Es versteht sich: So positiv gestimmt ist Ilka Piepgras nicht immer, sie hat, wie wir alle, auch ganz andere Momente. Schliesslich können Besuche in Altenheimen einen auch frustrieren. „Mich widert es an, das Sterben und mehr noch der Verfall in der Zeit davor, das Freudlose und Hässliche, der Stumpfsinn und die Geistlosigkeit - kurz, das lange Warten auf den Tod. Ich habe die Nase voll von dieser kleinmütigen Welt, die nach Urin und abgestandenem Schweinshack riecht, habe genug von ihren ausgeleierten Körpern und notdürftig übertünchter Hoffnungslosigkeit." Doch auch diese Gefühle, wie Gefühle überhaupt, halten nicht an.

„Tu immer das, was den grössten Mut erfordert."

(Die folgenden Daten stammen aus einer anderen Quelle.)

-- ==== Sys2Proof/Machine/Experts.lean ====
section
/-! DEFINITION. The routing engines (15): their instructions, the phases of a run, its completion, pause and abort. An engine
makes one access at a time, and issues one token at a time; the spec allows more at once. -/

namespace Sys2Proof

/-- Word `i` of the run's descriptor (15 Table 15.6). -/
def Machine.Engine.w (e : Machine.Engine) (i : Nat) : Nat := nthD e.words i 0
/-- Word `i` of the configuration (15 Table 15.4). -/
def Machine.Engine.xc (e : Machine.Engine) (i : Nat) : Nat := nthD e.cfg i 0
/-- Tokens. -/
def Machine.Engine.tokens (e : Machine.Engine) : Nat := bitsOf (e.w 3) 63 40
/-- Choices per token. -/
def Machine.Engine.k (e : Machine.Engine) : Nat := bitsOf (e.w 3) 39 37 + 1
/-- Row bytes D. -/
def Machine.Engine.rowBytes (e : Machine.Engine) : Nat := (bitsOf (e.w 3) 36 28 + 1) * 32
/-- NEXP. -/
def Machine.Engine.nexp (e : Machine.Engine) : Nat := e.table.length
/-- Ranked mode. -/
def Machine.Engine.ranked (e : Machine.Engine) : Bool := bitOf (e.xc 1) 51
/-- Expert `i` of the snapshot. -/
def Machine.Engine.expert (e : Machine.Engine) (i : Nat) : Machine.Expert := nthD e.table i ⟨0, 0, 0, 0, 0, 0⟩
/-- Address of choice (t, c) or of its return-map entry, in the array of word `i`. -/
def Machine.Engine.entryVa (e : Machine.Engine) (i : Nat) : Nat := bitsOf (e.w i) 47 0 + 4 * (e.cursor * e.k + e.c)
/-- Address of the row of the token at the cursor. -/
def Machine.Engine.rowVa (e : Machine.Engine) : Nat := bitsOf (e.w 0) 47 0 + e.cursor * e.rowBytes
/-- Address of the slot of the choice under way. -/
def Machine.Engine.slotVa (e : Machine.Engine) : Nat := (e.expert e.e).buf + e.slot * e.rowBytes

/-- A failure of the run: its status, whether at a destination, and its address (15 R327). Only the first is kept. -/
def Machine.Engine.fails (e : Machine.Engine) (st : Nat) (dst : Bool) (va : Nat) : Machine.Engine :=
  if e.first.isSome then e else { e with first := some (st, dst, va) }

/-- A lost cube is marked (15 R330). -/
def Machine.Engine.marks (e : Machine.Engine) (st i1 : Nat) : Machine.Engine :=
  if st = Machine.Cause.remoteLost.code then { e with lost := e.lost ++ [i1] } else e

end Sys2Proof

namespace Sys2Proof.Machine

/-! Access. -/

/-- Engine `n`. -/
def State.engine (s : State) (n : Nat) : Engine := tblGet s.engines n {}
/-- It is replaced. -/
def State.putEngine (s : State) (n : Nat) (e : Engine) : State := { s with engines := tblSet s.engines n e }
/-- It as an agent. -/
def State.engineAgent (s : State) (n : Nat) : Agent := { kind := .engine, core := s.cubeId * 256, idx := n }

/-- A request of an engine. -/
def State.engineReq (s : State) (n : Nat) (e : Engine) (va len : Nat) (act : Act) : Req :=
  { who := s.engineAgent n, id := 0, org := e.org, space := e.space, va := va, task := e.task, act := act,
    words := wordMask va len, cube := s.cubeId }

/-- The engine makes an access; an address past the virtual space fails. -/
def State.engineSend (s : State) (n : Nat) (e : Engine) (what : EWhat) (va len : Nat) (act : Act) : State :=
  let r := s.engineReq n e va len act
  let s1 := s.putEngine n { e with what := what }
  if 2 ^ 48 < va + len then
    let x := s1.newOut r (.engine n)
    x.2.emit (.data (x.1.fail .accessError 0 0))
  else s1.requestVa r (.engine n)
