-- ==== Sys2Proof/Machine/Answers.lean ====
section
/-! DEFINITION. Messages of the coherence protocol at those they are for (03 R65 to R75, Tables 3.6 and 3.7): what homes send
to sharers and registrants, and the answers that end a request of a thread, a unit or the host. -/

namespace Sys2Proof.Machine

/-! The end of a unit's request. -/

/-- A failure of a request that nothing waits for, with the source, code detail and number of its record. -/
def failItem (o : Out) (source ident code i1 i2 : Nat) : ErrItem :=
  { org := o.req.org, source := source, code := code, space := o.req.space, addr := o.req.va, hcube := bitsOf i2 63 52,
    local_ := bitsOf i2 36 0, ident := ident, detail := i1 }

/-- The agent that a request was for goes on with its outcome. -/
def State.unitEnds (s : State) (o : Out) (data : List Byte) (a : Ans) : State :=
  match o.purp, a.st with
  | .quiet source ident, .fail code i1 i2 =>
    if o.who = routerAgent s.cubeId then s else s.report (failItem o source ident code i1 i2)
  | .add ident own, .fail code i1 i2 =>
    let e := failItem o 5 ident code i1 i2
    if own then s.failBoth e else s.report e
  | .copy v serial, st => s.copyAnswer v serial o.req st data a
  | .engine n, st => s.engineAnswer n o.req st data a.value
  | .near v, st => s.nbAnswer v st
  | .susp id, st => s.suspAnswer id st data
  | .image c x dest value, .fail code _ _ => s.imageFailed c x dest value code o.req.va
  | .area c x e, .ok => s.areaAnswer c x e true
  | .area c x e, .fail .. => s.areaAnswer c x e false
  | .job _, st => if st = .ok && o.acks ≠ 0 then s else s.jobAnswer o a
  | .walk id pa, .ok => s.walkAnswer id pa (some (ofBytes data))
  | .walk id pa, .fail .. => s.walkAnswer id pa none
  | .leafSet w need size, _ => s.leafAnswer w need size o a
  | .desc c x id, .ok => s.descAnswer c x id data o.req.at_
  | .desc c x id, .fail .. => s.descAnswer c x id [] o.req.at_
  | .leaf c x, .ok => (s.updCtx c x fun t => if t.wait = .access o.id then { t with got := t.got ++ [data], wait := .none } else t)
  | .leaf c x, .fail .. =>
    s.updCtx c x fun t => if t.wait = .access o.id then { t with got := t.got ++ [List.replicate 8 0#8], wait := .none } else t
  | .produced q, .ok => s.producedKnown q (some (ofBytes data))
  | .produced q, .fail .. => s.producedKnown q none
  | .recordPut q, .ok => if o.acks = 0 then s.recordStored q else s
  | .recordPut q, .fail code i1 i2 => (if q = 2 then s else s.report (failItem o 1 0 code i1 i2)).recordStored q
  | .recordAdd q, .ok => s.recordDone q
  | .recordAdd q, .fail code i1 i2 => (if q = 2 then s else s.report (failItem o 1 0 code i1 i2)).recordDone q
  | .wb, .fail code i1 i2 =>
    ((s.updCore (o.who.core % 256) fun k =>
      { k with wbuf := k.wbuf.eraseP fun l => l.space == o.req.space && l.vline == o.req.va / 128 }).emit
        (.wbBufferRetry (o.who.core % 256))).report (failItem o 0 o.id code i1 i2)
  | .maint, .fail code i1 i2 =>
    (((s.updCore (o.who.core % 256) fun k =>
      { k with wbuf := k.wbuf.eraseP fun l => l.space == o.req.space && l.vline == o.req.va / 128 }).updCtx
        (o.who.core % 256) o.req.org.ctx fun t => { t with maint := t.maint - 1 }.wakeAcks).emit
        (.wbBufferRetry (o.who.core % 256))).report (failItem o 0 o.id code i1 i2)
  | _, _ => s

/-- The last acknowledgement of a unit's request has come. -/
def State.unitAcked (s : State) (o : Out) : State :=
  match o.purp with
  | .copy v serial => s.copyAcked v serial
  | .engine n => s.engineAcked n
  | .near v => s.nbAcked v
  | .susp id => s.suspAcked id
  | .recordPut q => s.recordStored q
  | .job id => s.moveCounter id
  | _ => s

/-- Whose unit collects the acknowledgements of its stores (04 R90)? -/
def Purp.collects : Purp → Bool
  | .copy .. | .engine _ | .near _ | .susp _ | .recordPut _ | .job _ => true
  | _ => false

/-- A unit's request has its answer: it ends, unless acknowledgements of a store are still to come or it is a watch. -/
def State.unitAnswered (s : State) (o : Out) (data : List Byte) (a : Ans) : State :=
  let watch := match o.req.act, a.st with
    | .watch _, .ok => true
    | _, _ => false
  if watch then s.unitEnds o data a
  else if a.st = .ok && o.purp.collects && o.acks ≠ 0 then
    (s.updOut o.id fun _ => { o with tagged := true }).unitEnds o data a
  else (s.dropOut o.id).unitEnds o data a

/-- An answer to a unit: a load of memory is complete once all its words have come; an ACK_WT tells how many
acknowledgements to expect. -/
def State.unitTakes (s : State) (o : Out) (a : Ans) (expect : Bool) : State :=
  match o.purp with
  | .taskWait seq _ => s.taskWaitAnswer o seq a.st
  | .taskHome seq => s.taskHomeAnswer o seq a
  | .taskCopy seq f => s.taskCopyAnswer o seq f a
  | _ =>
    let o0 := if expect then { o with acks := o.acks + a.n } else o
    match o.req.act, a.st with
    | .load n _ _, .ok =>
      if n = 0 then s.unitAnswered o0 a.data a
      else
        let o1 := o0.absorb a
        let want := o.req.want n
        if want - (want &&& o1.have_) ≠ 0 then s.updOut o.id fun _ => o1
        else s.unitAnswered o1 (o1.bytes n) a
    | _, _ => s.unitAnswered o0 a.data a

/-! Answers. -/

/-- An answer to an access of the host: kind 0 brings words, 1 a grant, 2 the end of a write. -/
def State.hostTakes (s : State) (o : Out) (k : Nat) (a : Ans) (what : Nat) : State :=
  match a.st with
  | .fail code _ i2 => s.hostFail o k code i2
  | .ok =>
    let o1 := o.absorb a
    let o2 := if what = 0 then o1 else { o1 with granted := true, acks := o1.acks + a.n }
    (s.updOut o.id fun _ => o2).hostTry o2 k

/-- An answer finds the request that it is for: `thread` is what a thread's core does with it, `what` its kind for the
host. -/
def State.answered (s : State) (a : Ans) (what : Nat) (thread : Out → State) : State :=
  match s.out a.who a.id with
  | none => s
  | some o =>
    if o.who.kind = .thread then thread o
    else match o.purp with
      | .host k => s.hostTakes o k a what
      | _ => s.unitTakes o a (what != 0)

/-- FILL (03 R67). -/
def doFill (a : Ans) (s : State) : State := s.answered a 0 fun o => s.threadFill o a

/-- Is a message the forward to the host whose data an answer brings? -/
def forwardOf (a : Ans) : Msg → Bool
  | .fwdRead m r | .fwdOwn m r => r.who == a.who && r.id == a.id && a.mask == 2 ^ m.word
  | _ => false

/-- DATA (03 R67), also of the host for a forward that it was sent as a snoop (17 R352). -/
def doData (a : Ans) (s : State) : State :=
  match s.takeSnoop (forwardOf a) with
  | some s1 => s1.post a.who.cube s.hostAgent 0 (.data a)
  | none => s.answered a 0 fun o => s.threadData o a true

/-- GRANT (03 R69). -/
def doGrant (a : Ans) (s : State) : State := s.answered a 1 fun o => s.threadGranted o a
/-- ACK_WT (03 R69). -/
def doAckWt (a : Ans) (s : State) : State := s.answered a 2 fun o => s.threadAckWt o a
/-- NOCACHE (03 R68). -/
def doNocache (a : Ans) (s : State) : State := s.answered a 0 fun o => s.threadData o a false

/-! Messages of a home. -/

/-- A core's agent for a message about its copies. -/
def holderAgent (m : CohMsg) : Agent := { kind := .unit, core := m.agent, idx := 254 }

/-- INV_ACK goes to whom the write was granted. -/
def State.sendInvAck (s : State) (m : CohMsg) : State := s.post m.writer.cube (holderAgent m) m.wid (.invAck m)

/-- Has the core a fill of the line that waits for a place in its write-back buffer? -/
def State.fillComing (s : State) (m : CohMsg) : Bool :=
  (s.core (m.agent % 256)).fills.any fun e => match e with
    | .fill a | .grant a | .data a => (s.out a.who a.id).any fun o => o.req.space == m.space && o.req.va / 128 == m.vline
    | _ => false

/-- INV (03 R67): copies are dropped, after a fill that came before. -/
def doInv (m : CohMsg) (s : State) : State :=
  if m.host then s.hostSnoop (.inv m)
  else s.orHold m (s.fillComing m) (.inv m) ((s.coreInv m).sendInvAck m)

/-- FWD_READ (03 R67). -/
def doFwdRead (m : CohMsg) (r : Req) (s : State) : State :=
  if m.host then s.hostSnoop (.fwdRead m r) else s.orHold m (s.wordComing m) (.fwdRead m r) (s.coreFwdRead m r)

/-- FWD_OWN (03 R67). -/
def doFwdOwn (m : CohMsg) (r : Req) (s : State) : State :=
  if m.host then s.hostSnoop (.fwdOwn m r) else s.orHold m (s.wordComing m) (.fwdOwn m r) (s.coreFwdOwn m r)

/-- REVOKE (03 R67): the word is dropped, its value with it. -/
def doRevoke (m : CohMsg) (s : State) : State :=
  if m.host then s.hostSnoop (.revoke m) else s.orHold m (s.wordComing m) (.revoke m) ((s.clearWord m).sendInvAck m)

/-- REVOKE_WB (03 R68). -/
def doRevokeWb (m : CohMsg) (s : State) : State :=
  if m.host then s.hostSnoop (.revokeWb m) else s.orHold m (s.wordComing m) (.revokeWb m) (s.coreRevokeWb m)

/-- RWB_DATA (03 R68, R72), also of the host for a REVOKE_WB that it was sent as a snoop. -/
def doRwbData (m : CohMsg) (value : Option Nat) (s : State) : State :=
  match s.takeSnoop fun q => q == .revokeWb m with
  | some s1 => s1.post m.home s.hostAgent 0 (.rwbData m value)
  | none => s.takeRwb m value

/-- INV_ACK (03 R67, R69), also of the host: it counts for the home, the thread, the unit or the host that awaits it. -/
def doInvAck (m : CohMsg) (s : State) : State :=
  match s.takeSnoop fun q => q == .inv m || q == .revoke m with
  | some s1 => s1.sendInvAck m
  | none =>
    match m.writer.kind with
    | .home => s.holdAck m.wid []
    | .thread => s.threadInvAck m.writer
    | _ => match s.out m.writer m.wid with
      | none => s
      | some o =>
        let o1 := { o with acks := o.acks - 1 }
        let s1 := s.updOut o.id fun _ => o1
        match o.purp with
        | .host k => s1.hostTry o1 k
        | _ => if o.tagged && o1.acks = 0 then (s1.dropOut o.id).unitAcked o1 else s1

/-! Notices of watches (08 R173). -/

/-- SATISFIED. -/
def doSatisfied (who : Agent) (id value : Nat) (s : State) : State :=
  match who.kind with
  | .thread => s.threadSatisfied who id value
  | .taskUnit => s.taskSatisfied id
  | .engine => s.engineSatisfied who.idx id
  | _ => s

/-- DROPPED. -/
def doDropped (who : Agent) (id : Nat) (s : State) : State :=
  match who.kind with
  | .thread => s.threadDropped who id
  | .taskUnit => s.taskDropped id
  | .engine => s.engineDropped who.idx id
  | _ => s

end Sys2Proof.Machine
end

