-- ==== Sys2Proof/Machine/Service.lean ====
section
/-! DEFINITION. Boot, identity, the mailbox and management messages, power (17 R355 to R363). -/

namespace Sys2Proof.Machine

/-! The flash (17 R358). -/

/-- `n` bytes of the flash; what nothing has programmed is erased, all ones. -/
def State.flashRead (s : State) (a n : Nat) : List Byte := (memRead s.svc.flash a n).map fun b => b ^^^ 0xFF#8
/-- Bytes programmed. -/
def State.flashWrite (s : State) (a : Nat) (d : List Byte) : State :=
  { s with svc := { s.svc with flash := memWrite s.svc.flash a (d.map fun b => b ^^^ 0xFF#8) } }
/-- Flash offset of an image slot. -/
def slotBase (k : Nat) : Nat := k * 0x1000000
/-- Flash offset of the boot-select record. -/
def bootRecord : Nat := 0x2000000
/-- The boot-select record's first eight bytes. -/
def bootMagic : Nat := 0xCE960A1E00000002

/-- The preferred slot. -/
def State.preferred (s : State) : Nat :=
  if ofBytes (s.flashRead bootRecord 8) = bootMagic && ofBytes (s.flashRead (bootRecord + 8) 1) = 1 then 1 else 0

/-- An image of a slot: header and body. -/
structure Image where
  hdr : List Byte
  body : List Byte

/-- Field of the header, as a number (17 Table 17.6). -/
def Image.field (i : Image) (at_ n : Nat) : Nat := ofBytes ((i.hdr.drop at_).take n)
/-- VER. -/
def Image.ver (i : Image) : Nat := i.field 12 4
/-- BODYLEN. -/
def Image.bodyLen (i : Image) : Nat := i.field 16 8
/-- ENTRY. -/
def Image.entry (i : Image) : Nat := i.field 24 8
/-- LOAD. -/
def Image.load (i : Image) : Nat := i.field 32 8
/-- WALKLEN. -/
def Image.walkLen (i : Image) : Nat := i.field 48 8
/-- The walk image. -/
def Image.walk (i : Image) : List Byte := (i.body.drop (i.field 40 8)).take i.walkLen
/-- The configuration block. -/
def Image.config (i : Image) : List Byte := (i.body.drop (i.field 56 8)).take 64
/-- Field of the configuration block (17 Table 17.7). -/
def Image.cfg (i : Image) (at_ n : Nat) : Nat := ofBytes ((i.config.drop at_).take n)

/-- The image of a slot as the flash holds it; one longer than a slot has no body. -/
def State.imageOf (s : State) (k : Nat) : Image :=
  let h := s.flashRead (slotBase k) 256
  let n := ofBytes ((h.drop 16).take 8)
  { hdr := h, body := if n ≤ 16776960 then s.flashRead (slotBase k + 256) n else [] }

/-- Is the image readable (17 R358)? -/
def Image.readable (i : Image) : Bool :=
  i.field 0 8 == 0xCE960A1E00000001 && i.field 8 4 == 1 && decide (1 ≤ i.bodyLen) && decide (i.bodyLen ≤ 16776960)
    && i.entry % 4 == 0 && decide (i.entry < i.bodyLen) && i.load % 0x200000 == 0 && decide (0x1000000 ≤ i.load)
    && decide (i.load + i.bodyLen ≤ 0x1800000000) && i.field 64 8 == 64
    && decide (i.field 40 8 + i.walkLen ≤ i.bodyLen) && decide (i.field 56 8 + 64 ≤ i.bodyLen)

/-- A fused value's 32 bytes. -/
def fuse (n : Nat) : List Byte := toBytes (Config.fuse n).toNat 32

/-- Does the image carry the fused key's signature (17 R358)? Fused values 1 and 2 are the hash of the key. -/
def Image.signed (i : Image) : Bool :=
  let key := (i.hdr.drop 128).take 32
  sha512 key == fuse 1 ++ fuse 2
    && edVerify key ((i.hdr.drop 160).take 64) (sha512 (i.hdr.take 160 ++ i.body))

/-- Is an entry address of the walk image 0, or a word of the walk store (17 R358)? -/
def walkEntryOk (v : Nat) : Bool :=
  v == 0 || (v % 4 == 0 && decide (0x8000000000000000 ≤ v) && decide (v < 0x8000000000040000))

/-- Are the walk image and the configuration block well formed (17 R358)? -/
def Image.formed (i : Image) : Bool :=
  decide (64 ≤ i.walkLen) && decide (i.walkLen ≤ 262144) && i.walkLen % 8 == 0
    && ((countUp 0 8).all fun k => walkEntryOk (ofBytes ((i.walk.drop (8 * k)).take 8)))
    && decide (i.cfg 0 2 < 4096) && decide (300 ≤ i.cfg 2 2) && decide (i.cfg 2 2 ≤ 950) && i.cfg 4 4 == 0 && i.cfg 32 32 == 0

/-- The code with which a slot fails, 0 when it passes (17 R355 steps 2 to 5, Table 17.3). -/
def State.slotCode (s : State) (k : Nat) : Nat :=
  let i := s.imageOf k
  if !i.readable then 1 else if !i.signed then 2 else if i.ver < s.regs.minver then 3 else if !i.formed then 4 else 0

/-! Boot (17 R355, R356, R358). -/

/-- The byte table of a list of bytes. -/
def byteTbl (a : Nat) (d : List Byte) : Tbl Byte := memWrite [] a d

/-- A 64-bit word stored in the cube's own memory. -/
def State.storeWord (s : State) (a v : Nat) : State := { s with dense := memWrite s.dense a (toBytes v 8) }

/-- The firmware space: its descriptor, a level-3 table, and a level-2 table of 64 leaves of 1 GiB (17 R358). -/
def State.firmwareSpace (s : State) : State :=
  let s1 := ({ s with regs := { s.regs with spaceTbl := 0x400000#64 } }.storeWord 0x400000 (2 ^ 63 + 0x800000)).storeWord
    0x800000 (0x801000 + 1)
  (countUp 0 64).foldl (fun s k => s.storeWord (0x801000 + 8 * k) (k * 2 ^ 30 + 0xCF)) s1

/-- A slot has passed: steps 7 and 8 of 17 R355. -/
def State.bootImage (s : State) (k : Nat) : State :=
  let i := s.imageOf k
  let cube := i.cfg 0 2
  let s1 := { s with
    cubeId := cube
    cubeSet := true
    dense := memWrite s.dense i.load i.body
    walkStore := byteTbl 0 i.walk
    map := tblSet s.map 0 { state := 1, n := 1, gran := 30, size := 36 }
    cubeList := tblSet s.cubeList 0 cube
    regs := { s.regs with
      pwrCap := BitVec.ofNat 64 (i.cfg 2 2)
      hwinBase := BitVec.ofNat 64 (bitsOf (i.cfg 8 8) 51 28 * 2 ^ 28)
      hwinSize := BitVec.ofNat 64 (i.cfg 16 8 % 64)
      hostCtl := BitVec.ofNat 64 (i.cfg 24 8 % 8)
      bootStat := BitVec.ofNat 64 (256 * k)
      fwVer := BitVec.ofNat 64 (i.ver * 2 ^ 32) }
    svc := { s.svc with image := i.body, config := i.config, boot := some (i.load + i.entry), recovery := false } }
  ((countUp 0 16).foldl (fun s p => s.train p) s1.firmwareSpace).portsSettled

/-- The checks that each slice makes for as long as the cube runs: its copy of LEASE_NOW every 1,024 counts (05 R106), and its
race-tracking entries at least once in every 65,536 mesh cycles (04 R86). -/
def sliceTimers : List Timer :=
  (countUp 0 64).map (fun k => { due := 1024, step := .leaseSkewCheck k })
    ++ (countUp 0 64).map fun k => { due := sweepCounts, step := .sweepPass k }

/-- The cube right after reset; the flash and the fused minimum are kept, and what has been answered outside. -/
def State.afterReset (s : State) : State :=
  { State.reset with
    events := []
    timers := sliceTimers
    tick := s.tick
    regs := { State.reset.regs with minver := s.regs.minver, msix := s.regs.msix }
    svc := { flash := s.svc.flash, answers := s.svc.answers, mbox := s.svc.mbox, mctp := s.svc.mctp } }

/-- CUBE_RESET (17 R355): the boot ROM tries the preferred slot, then the other; with neither the cube stays in recovery,
with the code of the slot tried last. -/
def doCubeReset (s : State) : State :=
  let s0 := s.afterReset
  let k := s0.preferred
  if s0.slotCode k = 0 then s0.bootImage k
  else if s0.slotCode (1 - k) = 0 then s0.bootImage (1 - k)
  else { s0 with
    regs := { s0.regs with bootStat := BitVec.ofNat 64 (s0.slotCode (1 - k)) }
    svc := { s0.svc with recovery := true } }

/-- Firmware starts in context 0 of core 0, in firmware mode and space 0 (17 R355, step 10; R358). -/
def State.startFirmware (s : State) (va : Nat) : State :=
  s.updCtx 0 0 fun t => { t.freed with
    cstate := .active
    pc := BitVec.ofNat 64 va
    status := BitVec.ofNat 64 (putBits 2 46 2 + putBits (s.gcore 0) 12 20)
    startNo := t.startNo + 1#16
    ostart := t.startNo + 1#16 }

/-- CLUSTER_POWER_UP (17 R362): starts and arrivals that waited for the cluster go on; with the first cluster, firmware
starts. -/
def doClusterPowerUp (cluster : Nat) (s : State) : State :=
  if 16 ≤ cluster then s
  else
    let s1 := { s with svc := { s.svc with powered := max s.svc.powered (cluster + 1) } }
    let s2 := (countUp 0 16).foldl (fun s k => s.coreFreed (16 * cluster + k)) s1
    match s.svc.boot with
    | some va => if cluster = 0 then { s2 with svc := { s2.svc with boot := none } }.startFirmware va else s2
    | none => s2

/-! Identity and attestation (17 R359). -/

/-- The seed of the identity key. -/
def identitySeed : List Byte :=
  (sha512 ([0x41#8, 0x65#8, 0x64#8, 0x61#8, 0x78#8, 0x2D#8, 0x49#8, 0x44#8] ++ fuse 0)).take 32
/-- The identity public key. -/
def identityKey : List Byte := edPublic identitySeed

/-- FW_VER as it is read. -/
def State.fwVerWord (s : State) : Nat := putBits (fld s.regs.fwVer 63 32) 32 32 + putBits s.regs.minver 0 32

/-- The report of 17 Table 17.5 for a nonce. -/
def State.report368 (s : State) (nonce : List Byte) : List Byte :=
  let m := toBytes (1 + putBits s.cubeId 16 12) 8 ++ nonce ++ toBytes s.fwVerWord 8 ++ (fuse 3 ++ fuse 4)
    ++ sha512 s.svc.image ++ sha512 (memRead s.walkStore 0 262144) ++ sha512 s.svc.config
  m ++ edSign identitySeed m

/-- The 32 bytes of GET_STATUS (17 Table 17.8). -/
def State.statusBytes (s : State) : List Byte :=
  toBytes s.regs.bootStat.toNat 8 ++ toBytes s.fwVerWord 8 ++ toBytes s.regs.health.toNat 8 ++ toBytes s.regs.pwrStat.toNat 8

/-! The commands (17 R360, R361). -/

/-- The slot in use by the running firmware is not to be changed. -/
def State.slotBusy (s : State) (k : Nat) : Bool := !s.svc.recovery && k == fld s.regs.bootStat 15 8

/-- GET_STATUS. -/
def State.cmdStatus (s : State) (body : List Byte) : MboxRet × List Byte × State :=
  if body.isEmpty then (.success, s.statusBytes, s) else (.invalidInput, [], s)
/-- GET_KEY. -/
def State.cmdKey (s : State) (body : List Byte) : MboxRet × List Byte × State :=
  if body.isEmpty then (.success, identityKey, s) else (.invalidInput, [], s)
/-- ATTEST. -/
def State.cmdAttest (s : State) (body : List Byte) : MboxRet × List Byte × State :=
  if body.length = 32 then (.success, s.report368 body, s) else (.invalidInput, [], s)

/-- The slot that the first byte of a payload names. -/
def slotByte (body : List Byte) : Nat := ofBytes (body.take 1)

/-- IMAGE_ERASE. -/
def State.cmdErase (s : State) (body : List Byte) : MboxRet × List Byte × State :=
  let k := slotByte body
  if body.length ≠ 1 || 1 < k || s.slotBusy k then (.invalidInput, [], s)
  else (.success, [], { s with svc := { s.svc with flash := s.svc.flash.filter fun p =>
    !(decide (slotBase k ≤ p.1) && decide (p.1 < slotBase (k + 1))) } })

Wie ich einmal auszog, den Tod kennenzulernen, und dabei eine Menge über das Leben erfuhr hält, was der Titel verspricht. Vom schwer kranken katholischen Theologen und Jesuiten Medard Kehl lernt sie, dass es nicht darum geht, „was der Verstand für wahr hält, sondern darum, wonach man sein Leben ausrichtet. Um die Geisteshaltung." Und von der 84jährigen Künstlerin Mary Bauermeister, die das ganze Leben als Schulprogramm, als Gelegenheit zum Üben versteht, kriegt sie den Rat: „Tu immer das, was den grössten Mut erfordert. Geh darauf zu, wovor du Angst hast, und du wirst wunderbare Dinge erleben."

Es sind solche überzeugenden Sätze, die mir dieses Buch wertvoll machen. Weniger überzeugend empfand ich hingegen so platt-verallgemeinernde Aussagen wie „Der moderne Mensch plant die Entscheidung, wo und wie er sterben will, ähnlich strukturiert wie die Entscheidung, eine Reise zu buchen oder eine neue Küche zu kaufen." Oder: „Mit 50 schämt man sich für sein Alter, und mit achtzig ist man, wenn es gut läuft, froh, am Leben zu sein. In der Zeit dazwischen altert man."

Berührt fühlte ich mich besonders von Ilka Piepgras' Schilderungen ihres persönlichen Erlebens und Nachdenkens. Als sie einmal im August an der französischen Atlantikküste entlangläuft, notiert sie: „Inmitten all der Menschen, die gewaltige Brandung des Meeres im Ohr und vor Augen, durchfuhr mich plötzlich ein Gefühl von Vergänglichkeit, nur einen Moment lang habe ich das so empfunden, habe physisch gespürt, wie begrenzt meine Existenz ist und wie stark ich gleichzeitig mit meiner Umgebung verbunden bin. Ein kurzer Moment, so durchdringend, dass er bis heute nachklingt. Ist das gut oder schlecht? Ich weiss es nicht, aber was ich weiss, ist das hier: Sie fühlt sich fast religiös an, diese Eingebundenheit in die reale Welt."

Wie ich einmal auszog, den Tod kennenzulernen, und dabei eine Menge über das Leben erfuhr ist ein sehr informatives, erfreulich nüchternes und lebensphilosophisches Buch. Gedanken wie die des Theologen Gisbert Greshake, der meint, der Mensch sei umso mehr Mensch, als er nicht um sich selbst kreise, finde ich ausgesprochen hilfreich. Genauso wie die Erkenntnis der Kolumnistin Lucy Kellaway: „Der Tod konfrontiert dich mit der Frage, ob das, was du tust, auch das ist, was du tun willst. Seine Brutalität bringt alles Gewohnte durcheinander."